Fix: Move product_name to a products table.

3NF — Third Normal Form#

Rule: Must be in 2NF + no transitive dependencies (non-key column depends on another non-key column).

Violation: employees(id, dept_id, dept_name) — dept_name depends on dept_id, not on id.

Fix: Move dept_name to a departments table.

BCNF — Boyce-Codd Normal Form#

Stricter version of 3NF. Every determinant must be a candidate key. In practice, 3NF is sufficient for most systems.

When to Denormalize#

High-read, low-write reporting tables
Data warehouses and analytics (star schema, fact tables)
When join cost exceeds storage cost at scale
Caching pre-computed aggregates for dashboards

Denormalization is a deliberate performance trade-off, not laziness. The mistake is denormalizing before you've proven you need to.

Normalization Flow Diagram:

11. Indexing#

What and Why#

An index is a separate data structure that lets the database find rows without scanning every row in the table. Without an index, every query is a full table scan — O(n). With a B-tree index, lookup is O(log n).

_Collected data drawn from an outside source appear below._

-- ==== Sys2Proof/Laws/PerInstr.lean ====
section
/-! SUPPORT. The family `EncodedRow`: every command's word hits its row of the opcode map (30_encoding.md R85, R92), one
lemma per command. -/

namespace Sys2Proof.Laws.EncodedRow

/-- The encoded word agrees with its row's match wherever the row's mask is set. -/
def Statement (i : Instr) : Prop := i.row.hits (encode i) = true

/-- A word hits a row that agrees with it bit by bit under the mask. -/
theorem hits_of_bits {r : Row} {v : Word}
    (h : ∀ k < 32, (v.getLsbD k && r.mask.getLsbD k) = r.val.getLsbD k) : r.hits v = true := by
  have : v &&& r.mask = r.val := BitVec.eq_of_getLsbD_eq fun k hk => by rw [BitVec.getLsbD_and, h k hk]
  simpa [Row.hits] using this

theorem nop : Statement .nop := by
  apply hits_of_bits
  intro k hk
  rw [encode, getLsbD_word _ hk]
  interval_cases k <;> simp [Instr.fields, Instr.row, nopRow]

theorem gcd (rd ra rb : Reg) : Statement (.gcd rd ra rb) := by
  apply hits_of_bits
  intro k hk
  rw [encode, getLsbD_word _ hk]
  interval_cases k <;> simp [Instr.fields, Instr.row, gcdRow]

theorem modinv (rd ra rm : Reg) : Statement (.modinv rd ra rm) := by
  apply hits_of_bits
  intro k hk
  rw [encode, getLsbD_word _ hk]
  interval_cases k <;> simp [Instr.fields, Instr.row, modinvRow]

theorem modexp (rd ra rb rm : Reg) : Statement (.modexp rd ra rb rm) := by
  apply hits_of_bits
  intro k hk
  rw [encode, getLsbD_word _ hk]
  interval_cases k <;> simp [Instr.fields, Instr.row, modexpRow]

theorem modmul (rd ra rb rm : Reg) : Statement (.modmul rd ra rb rm) := by
  apply hits_of_bits
  intro k hk
  rw [encode, getLsbD_word _ hk]
  interval_cases k <;> simp [Instr.fields, Instr.row, modmulRow]

theorem modred (rd ra rm : Reg) : Statement (.modred rd ra rm) := by
  apply hits_of_bits
  intro k hk
  rw [encode, getLsbD_word _ hk]
  interval_cases k <;> simp [Instr.fields, Instr.row, modredRow]

theorem montmul (rd ra rb rm : Reg) : Statement (.montmul rd ra rb rm) := by
  apply hits_of_bits
  intro k hk
  rw [encode, getLsbD_word _ hk]
  interval_cases k <;> simp [Instr.fields, Instr.row, montmulRow]

theorem mrround (rd ra rb : Reg) : Statement (.mrround rd ra rb) := by
  apply hits_of_bits
  intro k hk
  rw [encode, getLsbD_word _ hk]
  interval_cases k <;> simp [Instr.fields, Instr.row, mrroundRow]

theorem isprime (rd ra : Reg) (iters : Nat) : Statement (.isprime rd ra iters) := by
  apply hits_of_bits
  intro k hk
  rw [encode, getLsbD_word _ hk]
  interval_cases k <;> simp [Instr.fields, Instr.row, isprimeRow]

end Sys2Proof.Laws.EncodedRow
end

Analogy: A database table is a book. An index is the book's index at the back — instead of reading every page, you go straight to page 247.

How it Works (B-Tree)#

The default index type. A balanced tree where leaf nodes hold the actual row pointers (or values for covering indexes). Each lookup traverses from root to leaf — typically 3–4 levels for millions of rows.

Types of Indexes#

Type	Use Case
B-Tree (default)	Range queries, equality, ORDER BY
Hash Index	Equality only (=), not ranges
Composite Index	Multiple columns, follows left-prefix rule
Unique Index	Enforces uniqueness + fast lookup
Partial Index	Index only rows matching a condition
Full-Text Index	Text search (LIKE '%word%' won't use B-tree)
Covering Index	Index includes all columns the query needs


CREATE INDEX idx_users_email ON users(email);
CREATE INDEX idx_orders_user_date ON orders(user_id, created_at);
CREATE UNIQUE INDEX idx_users_phone ON users(phone);
-- Partial index: only index active users
CREATE INDEX idx_active_users ON users(email) WHERE status = 'active';

Composite Index: Left-Prefix Rule#

An index on (a, b, c) can serve queries filtering on a, a+b, or a+b+c. It cannot serve queries filtering only on b or c.

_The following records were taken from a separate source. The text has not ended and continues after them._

/-- A round is the strong probable prime test (43_primality.md R181). -/
theorem mrRound_eq_probablyPrime_iff {n w e r : Nat} (h3 : 3 < n) (hn : n < 2 ^ 4096) (h : n - 1 = 2 ^ e * r)
    (hr : r % 2 = 1) :
    mrRound n w = .probablyPrime ↔
      w ^ r % n = 1 ∨ w ^ r % n = n - 1 ∨ ∃ j, 1 ≤ j ∧ j < e ∧ w ^ (2 ^ j * r) % n = n - 1 := by
  have hexp : r < 2 ^ 4096 := by
    have hle : r ≤ 2 ^ e * r := Nat.le_mul_of_pos_left r (Nat.two_pow_pos e)
    omega
  have hpow : ∀ j, (w ^ r % n) ^ 2 ^ j % n = w ^ (2 ^ j * r) % n := fun j => by
    rw [← Nat.pow_mod, ← pow_mul, Nat.mul_comm]
  have hloop : squareLoop n (e - 1) (w ^ r % n) = .probablyPrime ↔
      w ^ r % n = n - 1 ∨ ∃ j, 1 ≤ j ∧ j < e ∧ w ^ (2 ^ j * r) % n = n - 1 := by
    simp only [squareLoop_eq_probablyPrime_iff h3 (Nat.mod_lt _ (by omega)), hpow]
    constructor
    · rintro ⟨j | j, hj, hlast⟩
      · exact .inl (by simpa using hlast)
      · exact .inr ⟨j + 1, by omega, by omega, hlast⟩
    · rintro (hlast | ⟨j, h1, hj, hlast⟩)
      · exact ⟨0, by omega, by simpa using hlast⟩
      · exact ⟨j, by omega, hlast⟩
  simp only [mrRound, decompose_eq (by omega) hn h hr, modexpValue_eq hexp (Nat.zero_lt_of_lt h3)]
  split
  · next hstop => exact iff_of_true rfl (hstop.imp_right .inl)
  · next hgo => rw [hloop, or_iff_right fun h1 => hgo (.inl h1)]

/-! ### The Miller-Rabin theorem -/

/-- In a domain, whatever an iterated square brings to 1 is 1 itself or passes -1 on the way. -/
theorem eq_one_or_exists_pow_two_pow_eq_neg_one {R : Type} [CommRing R] [IsDomain R] {b : R} {e : Nat}
    (h : b ^ 2 ^ e = 1) : b = 1 ∨ ∃ j < e, b ^ 2 ^ j = -1 := by
  induction e with
  | zero => exact .inl (by simpa using h)
  | succ e ih =>
    rw [pow_succ, pow_mul, sq_eq_one_iff] at h
    rcases h with h | h
    · exact (ih h).imp_right fun ⟨j, hj, hneg⟩ => ⟨j, by omega, hneg⟩
    · exact .inr ⟨e, by omega, h⟩

/-- Residue `n - 1` is -1 in the integers modulo `n`. -/
theorem natCast_eq_neg_one_iff {n a : Nat} (hn : 0 < n) : (a : ZMod n) = -1 ↔ a % n = n - 1 := by
  have hneg : (-1 : ZMod n) = (n - 1 : Nat) := by simp [Nat.cast_sub hn]
  rw [hneg, ZMod.natCast_eq_natCast_iff', Nat.mod_eq_of_lt (Nat.sub_one_lt hn.ne')]

/-- Residue 1 is 1 in the integers modulo `n`. -/
theorem natCast_eq_one_iff {n a : Nat} (hn : 1 < n) : (a : ZMod n) = 1 ↔ a % n = 1 := by
  rw [← Nat.cast_one, ZMod.natCast_eq_natCast_iff', Nat.mod_eq_of_lt hn]

/-- Settles O36: by Fermat's little theorem `w ^ r` is an iterated square root of 1, and modulo a prime the only square
roots of 1 are 1 and -1. -/
theorem primesPassEveryRound : Obligations.PrimesPassEveryRound := by
  intro n w hp h3 hn h2 hw
  obtain ⟨e, r, hodd, h⟩ := Nat.exists_eq_two_pow_mul_odd (n := n - 1) (by omega)
  have := Fact.mk hp
  have hw0 : (w : ZMod n) ≠ 0 := fun h0 =>
    Nat.not_dvd_of_pos_of_lt (by omega) (by omega) ((ZMod.natCast_eq_zero_iff w n).mp h0)
  have hfermat : ((w : ZMod n) ^ r) ^ 2 ^ e = 1 := by
    rw [← pow_mul, Nat.mul_comm, ← h]
    exact ZMod.pow_card_sub_one_eq_one hw0
  rw [mrRound_eq_probablyPrime_iff h3 hn h (Nat.odd_iff.mp hodd)]
  rcases eq_one_or_exists_pow_two_pow_eq_neg_one hfermat with h1 | ⟨j, hj, hneg⟩
  · exact .inl ((natCast_eq_one_iff (by omega)).mp (by exact_mod_cast h1))
  · rw [← pow_mul, Nat.mul_comm, ← Nat.cast_pow, natCast_eq_neg_one_iff (by omega)] at hneg
    rcases Nat.eq_zero_or_pos j with rfl | hpos
    · exact .inr (.inl (by simpa using hneg))
    · exact .inr (.inr ⟨j, hpos, hj, hneg⟩)

/-! ### The rounds of ISPRIME -/

/-- A drawn witness is in the range (43_primality.md R186). -/
theorem witness_bounds {n : Nat} (hn : 3 < n) (raw : Nat) : 2 ≤ witness n raw ∧ witness n raw ≤ n - 2 := by
  have hlt : raw % (n - 3) < n - 3 := Nat.mod_lt _ (by omega)
  rw [witness]
  omega

/-- Every value of the range is drawn (43_primality.md R186). -/
theorem exists_witness_eq {n w : Nat} (hn : 3 < n) (h2 : 2 ≤ w) (hw : w ≤ n - 2) : ∃ raw, witness n raw = w :=
  ⟨w - 2, by rw [witness, Nat.mod_eq_of_lt (by omega)]; omega⟩

/-- The loop says probably prime exactly if every round left does (43_primality.md R188). -/
theorem primalityLoop_eq_probablyPrime_iff {n rounds k : Nat} {draw : Nat → Nat} :
    (primalityLoop n draw rounds k).1 = .probablyPrime ↔
      ∀ j < rounds, mrRound n (witness n (draw (k + j))) = .probablyPrime := by
  induction rounds generalizing k with
  | zero => simp [primalityLoop]
  | succ rounds ih =>
    rw [primalityLoop, Nat.forall_lt_succ_left, Nat.add_zero]
    cases mrRound n (witness n (draw k)) with
    | composite => simp
    | probablyPrime => simp [ih, Nat.add_comm, Nat.add_left_comm]

/-- The loop draws at most one witness a round (43_primality.md R188). -/
theorem primalityLoop_drawn_le (n : Nat) (draw : Nat → Nat) (rounds k : Nat) :
    (primalityLoop n draw rounds k).2 ≤ k + rounds := by
  induction rounds generalizing k with
  | zero => exact le_rfl
  | succ rounds ih =>
    rw [primalityLoop]
    split
    · exact Nat.add_le_add_left (Nat.le_add_left 1 rounds) k
    · exact (ih (k + 1)).trans (by omega)

/-- The whole test says probably prime of 2, of 3, and of what passes every round (43_primality.md R188). -/
theorem primality_eq_probablyPrime_iff {n rounds : Nat} {draw : Nat → Nat} :
    (primality n rounds draw).1 = .probablyPrime ↔
      n = 2 ∨ n = 3 ∨ (3 < n ∧ ∀ k < rounds, mrRound n (witness n (draw k)) = .probablyPrime) := by
  rw [primality]
  split
  · next h01 => exact iff_of_false (by decide) (by omega)
  · next h01 =>
    split
    · next h23 => exact iff_of_true rfl (by omega)
    · next h23 =>
      have h3 : 3 < n := by omega
      obtain ⟨h2, h3'⟩ := not_or.mp h23
      simp only [primalityLoop_eq_probablyPrime_iff, Nat.zero_add, h2, h3', h3, false_or, true_and]

/-- The whole test draws at most one witness a round (43_primality.md R188). -/
theorem primality_drawn_le (n rounds : Nat) (draw : Nat → Nat) : (primality n rounds draw).2 ≤ rounds := by
  rw [primality]
  split
  · exact Nat.zero_le _
  · split
    · exact Nat.zero_le _
    · exact (primalityLoop_drawn_le n draw rounds 0).trans (by omega)

/-- Settles O39: the raw draw of one value, repeated, gives that value's verdict in every round. -/
theorem liarsAdmitBothVerdicts : Obligations.LiarsAdmitBothVerdicts := by
  refine ⟨fun n w hn h2 hw => exists_witness_eq hn h2 hw, fun n raw hn => witness_bounds hn raw,
    fun n rounds hn hr => ⟨?_, ?_⟩⟩
  · rintro ⟨w, h2, hw, hliar⟩
    obtain ⟨raw, rfl⟩ := exists_witness_eq hn h2 hw
    exact ⟨fun _ => raw, primality_eq_probablyPrime_iff.mpr (.inr (.inr ⟨hn, fun _ _ => hliar⟩))⟩
  · rintro ⟨w, h2, hw, hcomp⟩
    obtain ⟨raw, rfl⟩ := exists_witness_eq hn h2 hw
    refine ⟨fun _ => raw, eq_composite_iff.mpr fun hpass => ?_⟩
    rcases primality_eq_probablyPrime_iff.mp hpass with rfl | rfl | ⟨-, hall⟩
    · omega
    · omega
    · exact eq_composite_iff.mp hcomp (hall 0 hr)

/-! ### The completions -/

/-- The exact completion of a command whose value is a verdict (43_primality.md R183, R188; 40_command_lifecycle.md R106). -/
theorem exec_completes_verdict {i : Instr} {s : State} {snap : Snapshot} {d : Nat} {v : Verdict}
    (hb : s.engine.status.busy = true) (hcur : s.engine.cur = ⟨i, snap⟩)
    (hr : resultOf i snap s.drawsAhead = verdictResult d v) :
    exec i s = .next { s with
      engine := { s.engine with
        x := s.engine.x.set i.fields.rd.val (if decide (v = .probablyPrime) then 1 else 0)
        status := { s.engine.status with
          busy := false, done := true, noinv := false, prime := decide (v = .probablyPrime) } }
      draws := s.draws + d } := by
  rw [exec_busy hb, hcur, hr]
  cases v <;> rfl

/-- The exact completion of ISPRIME, by the verdict of its rounds (43_primality.md R188). -/
theorem exec_isprime_completes {s : State} {rd ra : Reg} {iters : Nat} {snap : Snapshot} {v : Verdict}
    (hb : s.engine.status.busy = true) (hcur : s.engine.cur = ⟨.isprime rd ra iters, snap⟩)
    (hv : (primality snap.a.toNat (roundCount snap) s.drawsAhead).1 = v) :
    exec (.isprime rd ra iters) s = .next { s with
      engine := { s.engine with
        x := s.engine.x.set rd.val (if decide (v = .probablyPrime) then 1 else 0)
        status := { s.engine.status with
          busy := false, done := true, noinv := false, prime := decide (v = .probablyPrime) } }
      draws := s.draws + (primality snap.a.toNat (roundCount snap) s.drawsAhead).2 } :=
  exec_completes_verdict hb hcur (by rw [← hv]; rfl)

/-- Settles O31: the round's closed form is `mrRound_eq_probablyPrime_iff`. -/
theorem mrroundCompletes : Obligations.MrroundCompletes := by
  intro s rd ra rb snap e r hb hcur h3 _ _ h hr
  refine ⟨_, exec_completes_verdict hb hcur rfl, ?_⟩
  rw [decide_eq_true_iff]
  exact mrRound_eq_probablyPrime_iff h3 (lt_two_pow_of_le_toNat le_rfl) h hr

/-- Settles O32: the witnesses are those of the draws ahead. -/
theorem isprimeCompletes : Obligations.IsprimeCompletes := by
  intro s rd ra iters snap hb hcur
  refine ⟨fun k => witness snap.a.toNat (s.drawsAhead k), _, _, exec_isprime_completes hb hcur rfl,
    fun h3 k => witness_bounds h3 _, primality_drawn_le _ _ _, ?_⟩
  rw [decide_eq_true_iff]
  exact primality_eq_probablyPrime_iff

/-- A prime candidate passes the whole test, whatever is drawn (43_primality.md R189). -/
theorem primality_of_prime {n : Nat} (hp : n.Prime) (hn : n < 2 ^ 4096) (rounds : Nat) (draw : Nat → Nat) :
    (primality n rounds draw).1 = .probablyPrime := by
  have hpass : 3 < n → ∀ k < rounds, mrRound n (witness n (draw k)) = .probablyPrime := fun h3 k _ => by
    obtain ⟨h2, hw⟩ := witness_bounds h3 (draw k)
    exact primesPassEveryRound n _ hp h3 hn h2 hw
  have h2 := hp.two_le
  rw [primality_eq_probablyPrime_iff]
  by_cases h3 : 3 < n
  · exact .inr (.inr ⟨h3, hpass h3⟩)
  · omega

/-- Settles O37: `primality_of_prime` at the register's candidate. -/
theorem isprimeAcceptsEveryPrime : Obligations.IsprimeAcceptsEveryPrime := by
  intro s rd ra iters snap hb hcur hp
  have hv := primality_of_prime hp (lt_two_pow_of_le_toNat le_rfl) (roundCount snap) s.drawsAhead
  rw [exec_isprime_completes hb hcur hv]
  exact ⟨_, rfl⟩

/-- A candidate without a strong liar fails its first round (43_primality.md R189). -/
theorem primality_of_no_liar {n rounds : Nat} (h3 : 3 < n) (hr : 1 ≤ rounds)
    (hno : ∀ w, 2 ≤ w → w ≤ n - 2 → mrRound n w = .composite) (draw : Nat → Nat) :
    (primality n rounds draw).1 = .composite := by
  obtain ⟨h2, hw⟩ := witness_bounds h3 (draw 0)
  have hfail := eq_composite_iff.mp (hno _ h2 hw)
  rw [eq_composite_iff, ne_eq, primality_eq_probablyPrime_iff]
  rintro (rfl | rfl | ⟨-, hall⟩)
  · omega
  · omega
  · exact hfail (hall 0 hr)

-- Index on (user_id, created_at)
SELECT * FROM orders WHERE user_id = 5 AND created_at > '2024-01-01'; -- uses index
SELECT * FROM orders WHERE user_id = 5;                                -- uses index
SELECT * FROM orders WHERE created_at > '2024-01-01';                  -- does NOT use index

Trade-offs#

Indexes speed up reads but slow down writes (INSERT/UPDATE/DELETE must update the index too)
Each index consumes disk space
Too many indexes on write-heavy tables is a common performance killer
Rule of thumb: index columns you frequently filter, join, or sort by

12. Transactions#

What is a Transaction?#

A transaction is a unit of work that either completes entirely or doesn't happen at all. It groups multiple operations into an all-or-nothing block.


BEGIN;
  UPDATE accounts SET balance = balance - 1000 WHERE id = 1;
  UPDATE accounts SET balance = balance + 1000 WHERE id = 2;
COMMIT;
-- If anything fails between BEGIN and COMMIT, ROLLBACK undoes both updates

ACID Properties#

Property	Meaning	Real-world guarantee
Atomicity	All or nothing	If transfer fails mid-way, neither account is changed
Consistency	DB goes from one valid state to another	Account total before = account total after
Isolation	Concurrent transactions don't interfere	Two people withdrawing at the same time can't both see the same old balance
Durability	Committed data survives crashes	Once you see "Payment successful", it's on disk

Transaction Flow Diagram:#

SAVEPOINT#


BEGIN;
  INSERT INTO orders ...;
  SAVEPOINT after_order;
  INSERT INTO payments ...;  -- if this fails
  ROLLBACK TO after_order;   -- undo only the payment, keep the order
COMMIT;

13. Concurrency Control#

Why it's Needed#

Multiple users hitting the database simultaneously create race conditions. Without control, two transactions can read the same data, modify it, and overwrite each other.

Locking#

Shared Lock (S): Read lock. Multiple transactions can hold it simultaneously.
Exclusive Lock (X): Write lock. Only one transaction; blocks everyone else.
Row-level lock: Only locks the affected row (preferred, more concurrency)
Table-level lock: Locks the entire table (fast to acquire, kills concurrency)

Deadlock#

Transaction A holds lock on row 1, wants row 2.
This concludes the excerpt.